___ SUPPLIED DATA

-- ==== Sys2Proof/Safety.lean ====
section
/-! DEFINITION. Safety.lean: the words the statements about the part are made of: a request that is taken at once and
its answer, and the invariants that every step keeps. -/

namespace Sys2Proof.Machine

/-! ## Requests taken at once (R3, R4) -/

/-- A request row with this head is taken the moment it arrives: the supply is present, no line waits, the reply queue
has room, no DV RESET waits, and the tag is not FF (R3, R4). -/
abbrev Ready (h : Hdr) (s : State) : Prop :=
  s.supply = true ∧ s.dv.buffer = [] ∧ s.dv.replies.length < Config.replySize ∧ s.dv.resetWait = false ∧ h.tag ≠ 0xFF#8

/-- The state a request acts on: SUPV stands at the level the row carries (log 2). -/
abbrev underKey (h : Hdr) (s : State) : State := { s with supv := h.supv }

/-- A state after an answer: the reply stands at the tail of the reply queue, and a free transmitter starts it (R3,
R7). -/
abbrev answered (h : Hdr) (token : String) (a : Answer) (t : State) : State := pump (queueReply ⟨h.tag, token, a⟩ t)

/-- The outcome of a request taken at once that left the state `t` with the answer `a`. -/
abbrev Answers (h : Hdr) (token : String) (a : Answer) (t : State) : Host.Outcome State Fault Refusal :=
  .next (answered h token a t)

/-- The requests to CP that discard a staging, whatever becomes of them (R90). -/
def interruptsStaging : Instr → Bool
  | .cpVoid _ _ | .cpShow _ _ | .cpWithdraw _ _ => true
  | .cpShowLine _ _ => true
  | .cpList _ _ => true
  | .cpAmendQty _ _ => true
  | .cpAmendProd _ _ => true
  | .cpAmendRemove _ _ => true
  | _ => false

/-- The state that a request to CP leaves when all it does is to discard the staging in progress, if any, for a reason (R84,
R90). -/
abbrev stagingDiscarded (reason : String) (h : Hdr) (s : State) : State :=
  match s.cp.staging with
  | none => underKey h s
  | some g => raise .CP .STAGING (stagingFields reason g) ((underKey h s).modCp fun c => { c with staging := none })

/-- Of the link only the notices and the pulse of ATTN changed, and the queue, the supply and the free values are as
they were. -/
abbrev LinkKept (s t : State) : Prop :=
  t.dv = { s.dv with notices := t.dv.notices, attnPulse := t.dv.attnPulse } ∧ t.pending = s.pending ∧
    t.supply = s.supply ∧ t.fresh = s.fresh

/-- Every bay but one, the clock, the tables of the sampler, the log and the settings are as they were. -/
abbrev OtherBaysKept (b : Bay) (s t : State) : Prop :=
  (∀ b' : Bay, b' ≠ b → t.bay b' = s.bay b') ∧ t.ck = s.ck ∧ t.st = s.st ∧ LinkKept s t

/-- The one bay and the link's notices alone changed. -/
abbrev BayAlone (b : Bay) (s t : State) : Prop :=
  OtherBaysKept b s t ∧ t.dt = s.dt ∧ t.cp = s.cp ∧ t.ts = s.ts ∧ t.dl = s.dl

/-! ## Posts (R174), and the fault summary (R13) -/

/-- From s to t a source that had no append at the log posted the oldest record it has in t, and nothing else of the log
changed. -/
abbrev Posted (src : LogSource) (s t : State) : Prop :=
  t.dl = { s.dl with queue := s.dl.queue ++
    if s.dl.hasAppend src then [] else (t.outbox src).head?.toList.map fun r => ⟨src, r⟩ }

/-- The notices after the components of the fault summary came from those of d to those of e. -/
abbrev toldFault (d e : Dv) (ns : List Notice) : List Notice :=
  if (d.marks ≠ e.marks ∨ d.sampler ≠ e.sampler ∨ d.log ≠ e.log ∨ d.settings ≠ e.settings) ∧
      (d.pending .DV .FAULT = true ∨ (d.faultSet = false ∧ e.faultSet = true)) then
    putNotice ⟨.DV, .FAULT, faultFields e⟩ ns
  else ns
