/-- ACKSTRAY, under the key, clears the stray count and the STRAY hold; ACKRESTART removes RESTART without a key; TEMP,
under the key, gives a line without a temperature its Tm and reconciles it from stage 3. A HELD bay with no reason left
returns to ASSIGNED. HOLD tells a change of the reasons and STATE one of the bay's state, after LINES at TEMP. The tests
that refuse TEMP are made in their order: ranges, the bay's state, the line, the line's state, the key. That STATE
stands last at ACKSTRAY and ACKRESTART is the model's choice (log 10). -/
def Obligations.HoldsAreLifted : Prop :=
  ∀ (h : Hdr) (b : Bay) (s : State), Ready h s →
    let u := s.bay b
    let refused := fun a => Answers h (unitText (.B b)) a (underKey h s)
    let next := fun hs : Holds => match u.state with
      | .HELD => if hs = Holds.none then BayState.ASSIGNED else .HELD
      | .ASSIGNED => if hs = Holds.none then .ASSIGNED else .HELD
      | x => x
    (u.state = .CLOSED → exec (.bAckstray h b (some ())) s = refused (er .STATE)) ∧
    (u.state ≠ .CLOSED → h.supv = false → exec (.bAckstray h b (some ())) s = refused (er .KEY_REQUIRED)) ∧
    (u.state ≠ .CLOSED → h.supv = true →
      ∃ t : State, exec (.bAckstray h b (some ())) s =
          Answers h (unitText (.B b)) (ok [fld "STRAY" (dec u.stray)]) t ∧
        t.bay b = { u with stray := 0, holds := { u.holds with stray := false },
                           state := next { u.holds with stray := false }, release := (t.bay b).mayRelease } ∧
        t.dv.notices = toldStateLast b "HOLD" false u (t.bay b) s.dv.notices ∧ BayAlone b s t) ∧
    (u.holds.restart = false → exec (.bAckrestart h b (some ())) s = refused (er .STATE)) ∧
    (u.holds.restart = true →
      let hs := { u.holds with restart := false }
      ∃ t : State, exec (.bAckrestart h b (some ())) s =
          Answers h (unitText (.B b)) (ok [fld "HOLD" (if hs = Holds.none then "NONE" else commas (holdNames hs))]) t ∧
        t.bay b = { u with holds := hs, state := next hs, release := (t.bay b).mayRelease } ∧
        t.dv.notices = toldStateLast b "HOLD" false u (t.bay b) s.dv.notices ∧ BayAlone b s t) ∧
    (∀ a : TempArgs,
      let legal := (1 ≤ a.comp ∧ a.comp ≤ 8) ∧ -400 ≤ a.temp ∧ a.temp ≤ 700
      (¬legal → exec (.bTemp h b (some a)) s = refused (er .RANGE)) ∧
      (legal → u.state ≠ .ASSIGNED → u.state ≠ .HELD → exec (.bTemp h b (some a)) s = refused (er .STATE)) ∧
      (legal → u.state = .ASSIGNED ∨ u.state = .HELD → u.lineOf a.comp = none →
        exec (.bTemp h b (some a)) s = refused (er .NOT_FOUND))) ∧
    ∀ (a : TempArgs) (l : LineRec) (d : DocLine), 1 ≤ a.comp → a.comp ≤ 8 → -400 ≤ a.temp → a.temp ≤ 700 →
      u.state = .ASSIGNED ∨ u.state = .HELD → u.lineOf a.comp = some l →
      (l.state ≠ .PROBE_FAULT → l.state ≠ .NO_TEMP → exec (.bTemp h b (some a)) s = refused (er .LINE_STATE)) ∧
      (l.state = .PROBE_FAULT ∨ l.state = .NO_TEMP →
        (h.supv = false → exec (.bTemp h b (some a)) s = refused (er .KEY_REQUIRED)) ∧
        (h.supv = true → lineRead s u.doc b a.comp = some d →
          let f := manualLine s d a.temp
          let ls := u.lines.map fun m => if m.comp = a.comp then f m else m
          let hs := { u.holds with
            quantity := ls.any fun m => decide (m.state = .OVER ∨ m.state = .UNDER),
            temperature := ls.any fun m => decide (m.state = .PROBE_FAULT ∨ m.state = .NO_TEMP) }
          ∃ t : State, exec (.bTemp h b (some a)) s =
              Answers h (unitText (.B b)) (ok [fld "C" (dec a.comp), fld "LINE" (lineStateText (f l).state)]) t ∧
            t.bay b = { u with lines := ls, holds := hs, state := next hs, release := false } ∧
            (f l).manual = true ∧ ((f l).state = .VERIFIED ∨ (f l).state = .OVER ∨ (f l).state = .UNDER) ∧
            t.dv.notices = toldStateLast b "HOLD" true u (t.bay b) s.dv.notices ∧ BayAlone b s t))
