-- ==== Sys2Proof/Laws/Requests.lean ====
section
/-! SUPPORT. Laws/Requests.lean: how a request row reaches its unit's act. -/

namespace Sys2Proof.Laws.Requests

open Sys2Proof Sys2Proof.Machine Sys2Proof.Laws.Basic

/-- With the supply, an event row acts and a free transmitter starts. -/
theorem event_on (f : State → State) {s : State} (h : s.supply = true) : event f s = .next (pump (f s)) := by
  simp only [event, h]; rfl

/-- Without the supply an event row does nothing. -/
theorem event_off (f : State → State) {s : State} (h : s.supply = false) : event f s = .next s := by
  simp only [event, h]; rfl

/-- With the supply, a request row's line is accepted or rejected. -/
theorem request_on (c : Instr) (v : Bool) {s : State} (h : s.supply = true) :
    request c v s = .next (acceptLine c { s with supv := v }) := by
  simp only [request, h]; rfl

/-- A transmitter that has chosen has nothing more to choose. -/
theorem pump_pump (s : State) : pump (pump s) = pump s := by
  rcases hw : s.dv.wire with _ | l
  · rcases pump_cases s with h | ⟨_, _, _, _, h⟩ | ⟨_, _, _, _, _, _, _, h⟩
    · rw [h, h]
    · rw [h]; exact pump_busy _ _ rfl
    · rw [h]; exact pump_busy _ _ rfl
  · rw [pump_busy s l hw, pump_busy s l hw]

/-- A request row that is taken at once leaves what its act leaves, with the act's answer queued. -/
theorem request_ready {c : Instr} {r : Request} {s : State} (he : effect c = some r) (h : Ready r.hdr s) :
    request c r.hdr.supv s = Answers r.hdr r.token (r.act (underKey r.hdr s)).2 (r.act (underKey r.hdr s)).1 := by
  obtain ⟨h1, h2, h3, h4, h5⟩ := h
  obtain ⟨pending, supply, supv, fresh, dv, ck, dt, cp, bays, ts, dl, st⟩ := s
  obtain ⟨rx, overlong, buffer, replies, wire, notices, mode, marks, full, long, check, addr, sampler, log, settings,
    startKind, resetWait, attnPulse⟩ := dv
  dsimp only at h1 h2 h3 h4
  subst h1 h2 h4
  simp [request, acceptLine, Config.bufferSize, State.modDv, takeWaiting, canTake, h3, takeRequest, he, Request.run, h5]

/-- A request row runs as a request of its own head. -/
theorem exec_effect {c : Instr} {r : Request} (he : effect c = some r) (s : State) : exec c s = request c r.hdr.supv s := by
  cases c <;> first | (cases he; rfl) | exact nomatch he

/-- The result of a request row that is taken at once. -/
theorem exec_ready {c : Instr} {r : Request} {s : State} (he : effect c = some r) (h : Ready r.hdr s) :
    exec c s = Answers r.hdr r.token (r.act (underKey r.hdr s)).2 (r.act (underKey r.hdr s)).1 :=
  (exec_effect he s).trans (request_ready he h)

/-- The heads of the requests are those of the rows. -/
theorem effect_hdr {c : Instr} {r : Request} (he : effect c = some r) : c.head = some r.hdr := by
  cases c <;> first | (cases he; rfl) | exact nomatch he

/-- A row with a head is a request. -/
theorem effect_of_head {c : Instr} {h : Hdr} (e : c.head = some h) : ∃ r, effect c = some r ∧ r.hdr = h := by
  cases c <;> first | (cases e; exact ⟨_, rfl, rfl⟩) | exact nomatch e

/-! ## A staging discarded by a request (R84, R90) -/

theorem discardStaging_underKey (reason : String) (h : Hdr) (s : State) :
    discardStaging reason (underKey h s) = stagingDiscarded reason h s := by
  unfold discardStaging stagingDiscarded
  rcases hs : s.cp.staging with _ | g <;> simp only

theorem interrupted_underKey (h : Hdr) (s : State) : interrupted (underKey h s) = stagingDiscarded "INTERRUPTED" h s :=
  discardStaging_underKey _ h s

/-- The staging is empty after it, the documents and every other unit stand, and of the link its notices and its pulse
alone may have changed. -/
theorem stagingDiscarded_frame (reason : String) (h : Hdr) (s : State) :
    let u := stagingDiscarded reason h s
    u.cp = { s.cp with staging := none } ∧ u.ck = s.ck ∧ u.dt = s.dt ∧ u.bays = s.bays ∧ u.ts = s.ts ∧ u.dl = s.dl ∧
      u.st = s.st ∧ LinkKept s u := by
  unfold stagingDiscarded
  rcases hs : s.cp.staging with _ | g
  · have hc : { s.cp with staging := none } = s.cp := by rw [← hs]
    exact ⟨hc.symm, rfl, rfl, rfl, rfl, rfl, rfl, rfl, rfl, rfl, rfl⟩
  · exact ⟨rfl, rfl, rfl, rfl, rfl, rfl, rfl, rfl, rfl, rfl, rfl⟩

end Sys2Proof.Laws.Requests
end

______

:: TO DO ::
Starting at the line that has "State, exec (.bTemp" and ending at the line that has "u with lines", please write out the lines above exactly, leaving out all others.

:: RESPONSE TO THIS EXERCISE ::
          ∃ t : State, exec (.bTemp h b (some a)) s =
              Answers h (unitText (.B b)) (ok [fld "C" (dec a.comp), fld "LINE" (lineStateText (f l).state)]) t ∧
            t.bay b = { u with lines := ls, holds := hs, state := next hs, release := false } ∧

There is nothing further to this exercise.